**Material shown:**
━━━━━━━━━━

-- ==== Sys2Proof/Tests/Slice0.lean ====
section
/-! SUPPORT. Tests on fixed values. Expected results come from spec/95_test_vectors.md (the id stands before each test), or
from the encoding strings of spec/opcode_table.json, written out bit by bit. -/

namespace Sys2Proof.Tests

open Sys2Proof.Machine

/-! ### Well-formedness: one ill-formed term for each check, and the ends of each domain -/

theorem test_wellFormed_refuses_immI_above : (Instr.addi 1 0 2048#32).wellFormed = false := by decide
theorem test_wellFormed_refuses_immI_below : (Instr.jalr 1 0 (-2049#32)).wellFormed = false := by decide
theorem test_wellFormed_refuses_immU_low_bits : (Instr.lui 1 0x12345001#32).wellFormed = false := by decide
theorem test_wellFormed_refuses_odd_offset : (Instr.jal 1 3#32).wellFormed = false := by decide
theorem test_wellFormed_refuses_far_forward : (Instr.jal 1 1048576#32).wellFormed = false := by decide
theorem test_wellFormed_refuses_far_back : (Instr.jal 1 (-1048578#32)).wellFormed = false := by decide
theorem test_wellFormed_ends :
    (Instr.andi 1 0 2047#32).wellFormed ∧ (Instr.andi 1 0 (-2048#32)).wellFormed ∧ (Instr.auipc 1 0xFFFFF000#32).wellFormed ∧
    (Instr.jal 1 1048574#32).wellFormed ∧ (Instr.jal 1 (-1048576#32)).wellFormed ∧ (Instr.srai 1 3 31).wellFormed := by decide

/-! ### Decoding: a word of every row, from the row's encoding string -/

theorem test_decode_addi : decodeWord 0b000000000101_00000_000_00001_0010011#32 = .ok (.addi 1 0 5#32) := by decide
theorem test_decode_slli : decodeWord 0b0000000_00100_00011_001_00001_0010011#32 = .ok (.slli 1 3 4) := by decide
theorem test_decode_slti : decodeWord 0b111111111111_00011_010_00001_0010011#32 = .ok (.slti 1 3 (-1#32)) := by decide
theorem test_decode_sltiu : decodeWord 0b100000000000_11111_011_10000_0010011#32 = .ok (.sltiu 16 31 (-2048#32)) := by decide
theorem test_decode_xori : decodeWord 0b010101010101_00011_100_00001_0010011#32 = .ok (.xori 1 3 0x555#32) := by decide
theorem test_decode_srli : decodeWord 0b0000000_11111_00011_101_00001_0010011#32 = .ok (.srli 1 3 31) := by decide
theorem test_decode_srai : decodeWord 0b0100000_00100_00011_101_00001_0010011#32 = .ok (.srai 1 3 4) := by decide
theorem test_decode_ori : decodeWord 0b100000000000_00011_110_00001_0010011#32 = .ok (.ori 1 3 (-2048#32)) := by decide
theorem test_decode_andi : decodeWord 0b000011111111_00011_111_00001_0010011#32 = .ok (.andi 1 3 0xFF#32) := by decide
theorem test_decode_lui : decodeWord 0b00010010001101000101_00001_0110111#32 = .ok (.lui 1 0x12345000#32) := by decide
theorem test_decode_auipc : decodeWord 0b10000000000000000000_00001_0010111#32 = .ok (.auipc 1 0x80000000#32) := by decide
/-- Offset bits 20, 10:1, 11, 19:12 in this order. -/
theorem test_decode_jal : decodeWord 0b1_1111111110_1_11111111_00001_1101111#32 = .ok (.jal 1 (-4#32)) := by decide
/-- Offset bit 11 alone, which stands at instruction bit 20. -/
theorem test_decode_jal_bit_eleven : decodeWord 0b0_0000000000_1_00000000_00101_1101111#32 = .ok (.jal 5 2048#32) := by decide
theorem test_decode_jalr : decodeWord 0b000000000100_00011_000_00011_1100111#32 = .ok (.jalr 3 3 4#32) := by decide

/-- OI-36: `inst[31:25]` of SLLI is not checked. -/
theorem test_decode_slli_ignored : decodeWord 0xFE419093#32 = .ok (.slli 1 3 4) := by decide
/-- OI-37: bit 31 set and bit 30 clear is SRLI. -/
theorem test_decode_srli_ignored : decodeWord 0x8041D093#32 = .ok (.srli 1 3 4) := by decide
/-- IL-1 to IL-11. -/
theorem test_classify_illegal :
    [0x000190E7#32, 0x00000000#32, 0xFFFFFFFF#32, 0x00002083#32, 0x003100B3#32, 0x00000063#32, 0x00102023#32, 0x0FF0000F#32,
      0x00000073#32, 0x00100073#32, 0x00000001#32].all (fun w => classify w = .illegal) = true := by decide
theorem test_decode_refuses_by_name : decodeWord 0x000190E7#32 = .error (.illegal 0x000190E7#32) := by decide
/-- Section 2.1, the fields of `0x7FF7F2EF`, extracted whatever the class. -/
theorem test_extract_fields :
    extract 0x7FF7F2EF#32 = ⟨0x7FF7F2EF#32, .jal, .J, 5, 15, 31, 7, 0x3F, 0x7FF#32, 0x7FF7F000#32, 0x7FFFE#32, 31, true⟩ := by
  decide
theorem test_decodeBytes_truncated : decodeBytes [0x93#8, 0x00#8, 0x50#8] = .error (.truncated 3) := by decide
theorem test_decodeTableWord_srai : decodeTableWord 32 0x40005013 = some (.srai 0 0 0) := rfl
theorem test_encode_words :
    encode (.jal 1 (-4#32)) = 0xFFDFF0EF#32 ∧ encode (.srai 1 3 4) = 0x4041D093#32 ∧
    encode (.jalr 3 3 4#32) = 0x004181E7#32 ∧ encode (.lui 1 0x12345000#32) = 0x123450B7#32 := by decide

/-! ### One step on a small state -/

/-- The reset state with one register set, the PC moved and a word placed there. -/
def oneWord (pc : Word) (r : Reg) (v w : Word) : State := ((State.reset.writeReg r v).setPc pc).placeAtPc w

/-- The state after one step, if the step answers one. -/
def after (s : State) : Option State :=
  match step s with
  | .next t => some t
  | .fault _ => none
  | .refused _ => none

/-- A register and the PC after one step of a running machine that keeps running. -/
def shows (s : State) (r : Reg) (v pc : Word) : Bool :=
  (after s).map (fun t => (t.readReg r, t.pc, t.status)) = some (v, pc, .running)

/-- OI-4 -/
theorem test_addi_overflow : shows (oneWord 0x80000000#32 3 0x7FFFFFFF#32 0x00118093#32) 1 0x80000000#32 0x80000004#32 := by decide
/-- OI-9 -/
theorem test_addi_same_register : shows (oneWord 0x80000000#32 3 0x29#32 0x00118193#32) 3 0x2A#32 0x80000004#32 := by decide
/-- OI-8 -/
theorem test_x0_discards : shows (oneWord 0x80000000#32 3 1#32 0x00518013#32) 0 0#32 0x80000004#32 := by decide
/-- OI-27 -/
theorem test_slli_drops_high : shows (oneWord 0x80000000#32 3 0xDEADBEEF#32 0x00419093#32) 1 0xEADBEEF0#32 0x80000004#32 := by decide
/-- OI-11 -/
theorem test_slti_negative : shows (oneWord 0x80000000#32 3 0x80000000#32 0x0001A093#32) 1 1#32 0x80000004#32 := by decide
/-- OI-14 -/
theorem test_slti_positive : shows (oneWord 0x80000000#32 3 0x7FFFFFFF#32 0x0011A093#32) 1 0#32 0x80000004#32 := by decide
/-- OI-15 -/
theorem test_sltiu_extends_first : shows (oneWord 0x80000000#32 3 0x80000000#32 0xFFF1B093#32) 1 1#32 0x80000004#32 := by decide
/-- OI-16 -/
theorem test_sltiu_equal : shows (oneWord 0x80000000#32 3 0xFFFFFFFF#32 0xFFF1B093#32) 1 0#32 0x80000004#32 := by decide
/-- OI-20 -/
theorem test_xori_not : shows (oneWord 0x80000000#32 3 0x12345678#32 0xFFF1C093#32) 1 0xEDCBA987#32 0x80000004#32 := by decide
/-- OI-29 -/
theorem test_srli_zero_fill : shows (oneWord 0x80000000#32 3 0xDEADBEEF#32 0x0041D093#32) 1 0x0DEADBEE#32 0x80000004#32 := by decide
/-- OI-32 -/
theorem test_srai_sign_fill : shows (oneWord 0x80000000#32 3 0xDEADBEEF#32 0x4041D093#32) 1 0xFDEADBEE#32 0x80000004#32 := by decide
/-- OI-33 -/
theorem test_srai_by_31 : shows (oneWord 0x80000000#32 3 0x80000000#32 0x41F1D093#32) 1 0xFFFFFFFF#32 0x80000004#32 := by decide
/-- OI-22 -/
theorem test_ori_negative : shows (oneWord 0x80000000#32 3 1#32 0x8001E093#32) 1 0xFFFFF801#32 0x80000004#32 := by decide
/-- OI-25 -/
theorem test_andi_negative : shows (oneWord 0x80000000#32 3 0xDEADBEEF#32 0xFF01F093#32) 1 0xDEADBEE0#32 0x80000004#32 := by decide
/-- UI-3 -/
theorem test_lui_clears : shows (oneWord 0x80000000#32 1 0xDEADBEEF#32 0x000000B7#32) 1 0#32 0x80000004#32 := by decide
/-- UI-7 -/
theorem test_auipc_back : shows (oneWord 0x80000000#32 3 0#32 0xFFFFF097#32) 1 0x7FFFF000#32 0x80000004#32 := by decide
/-- UI-8 -/
theorem test_auipc_wraps : shows (oneWord 0x80000000#32 3 0#32 0x80000097#32) 1 0#32 0x80000004#32 := by decide
/-- CT-3 -/
theorem test_jal_back : shows (oneWord 0x80000010#32 3 0#32 0xFFDFF0EF#32) 1 0x80000014#32 0x8000000C#32 := by decide
/-- CT-6 -/
theorem test_jal_min : shows (oneWord 0x80000000#32 3 0#32 0x800002EF#32) 5 0x80000004#32 0x7FF00000#32 := by decide
/-- CT-10 -/
theorem test_jalr_same_register : shows (oneWord 0x80000000#32 3 0x80000100#32 0x004181E7#32) 3 0x80000004#32 0x80000104#32 := by decide
/-- CT-13 -/
theorem test_jalr_wraps : shows (oneWord 0x80000000#32 3 1#32 0xFFE180E7#32) 1 0x80000004#32 0xFFFFFFFE#32 := by decide
/-- FE-2: the last full word of the window. -/
theorem test_fetch_last_word : shows (oneWord 0x800FFFFC#32 3 0#32 0x00500093#32) 1 5#32 0x80100000#32 := by decide

/-- A fetch at `pc` halts with a MemoryFault that records it, and leaves the PC. -/
def haltsAt (pc : Word) : Bool :=
  (after (State.reset.setPc pc)).map (fun t => (t.pc, t.status)) = some (pc, .halted (.memoryFault pc))
/-- FE-3, FE-4, FE-8: above the window, with no wrap of `addr + 3`. -/
theorem test_fetch_above : haltsAt 0x800FFFFD#32 ∧ haltsAt 0x80100000#32 ∧ haltsAt 0xFFFFFFFC#32 := by decide
/-- FE-5, FE-6, FE-7: below the window. -/
theorem test_fetch_below : haltsAt 0x7FFFFFFC#32 ∧ haltsAt 0x7FFFFFFF#32 ∧ haltsAt 0x00000000#32 := by decide
/-- FE-9: the word at an address that is 2 modulo 4. -/
theorem test_fetch_unaligned :
    (after { State.reset with mem := [(0x80000000, 0x6F#8), (0x80000002, 0x20#8), (0x80000004, 0x13#8)], pc := 0x80000002#32 }).map
      (fun t => (t.pc, t.status)) = some (0x80000002#32, .halted (.illegalInstruction 0x00130020#32)) := by decide
/-- L1-8: the first step from reset with no image fetches the zero word. -/
theorem test_step_from_reset :
    after State.reset = some { State.reset with status := .halted (.illegalInstruction 0#32) } := by decide
/-- R171: the reset state's stack pointer. -/
theorem test_reset_sp : State.reset.readReg 2 = 0x80100000#32 := by decide
/-- The window's size 20 of program P4 gives the stack pointer 0x80000014. -/
theorem test_boot_sp :
    (boot ⟨0x80000000#32, 20⟩ [0x97#8, 0x02#8]).toOption.map (fun s => (s.readReg 2, s.pc, s.mem)) =
      some (0x80000014#32, 0x80000000#32, [(0x80000000, 0x97#8), (0x80000001, 0x02#8)]) := by decide
theorem test_setByte_keeps_canonical_form :
    Memory.setByte [(4, 1#8), (6, 2#8)] 5 3#8 = [(4, 1#8), (5, 3#8), (6, 2#8)] ∧
    Memory.setByte [(4, 1#8), (6, 2#8)] 6 0#8 = [(4, 1#8)] := by decide
/-- CT-T2 of section 2.7: the ALU's shift amount is the low five bits of the immediate. -/
theorem test_datapath_srai :
    (datapath (extract 0x41F1D093#32) (oneWord 0x80000000#32 3 0x80000000#32 0x41F1D093#32)).map (fun t => t.readReg 1) =
      some 0xFFFFFFFF#32 := by decide
/-- R79's example in P2: `li x11, 0xDEADBEEF` is `lui 0xDEADC` then `addi -0x111`. -/
theorem test_li_carry :
    (Pseudo.li 11 0xDEADBEEF#32).expand = [.lui 11 0xDEADC000#32, .addi 11 11 (-0x111#32)] := by decide
/-- The assembly column of P1 and P3. -/
theorem test_asm : asm (.addi 5 0 (-1#32)) = "addi x5, x0, -1" ∧ asm (.jalr 0 1 0#32) = "jalr x0, 0(x1)" := by decide
theorem test_abiNames : abiNames.length = 32 ∧ abiNames[2]? = some "sp" ∧ abiNames[31]? = some "t6" := by decide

━━━━━━━━━━

From the entries above, print the lines beginning at the one with "theorem test_decode_ori : decodeWord" and stopping after the one with "instruction bit 20. -/", exactly as written and with nothing else.

**Answer below:**
theorem test_decode_ori : decodeWord 0b100000000000_00011_110_00001_0010011#32 = .ok (.ori 1 3 (-2048#32)) := by decide
theorem test_decode_andi : decodeWord 0b000011111111_00011_111_00001_0010011#32 = .ok (.andi 1 3 0xFF#32) := by decide
theorem test_decode_lui : decodeWord 0b00010010001101000101_00001_0110111#32 = .ok (.lui 1 0x12345000#32) := by decide
theorem test_decode_auipc : decodeWord 0b10000000000000000000_00001_0010111#32 = .ok (.auipc 1 0x80000000#32) := by decide
/-- Offset bits 20, 10:1, 11, 19:12 in this order. -/
theorem test_decode_jal : decodeWord 0b1_1111111110_1_11111111_00001_1101111#32 = .ok (.jal 1 (-4#32)) := by decide
/-- Offset bit 11 alone, which stands at instruction bit 20. -/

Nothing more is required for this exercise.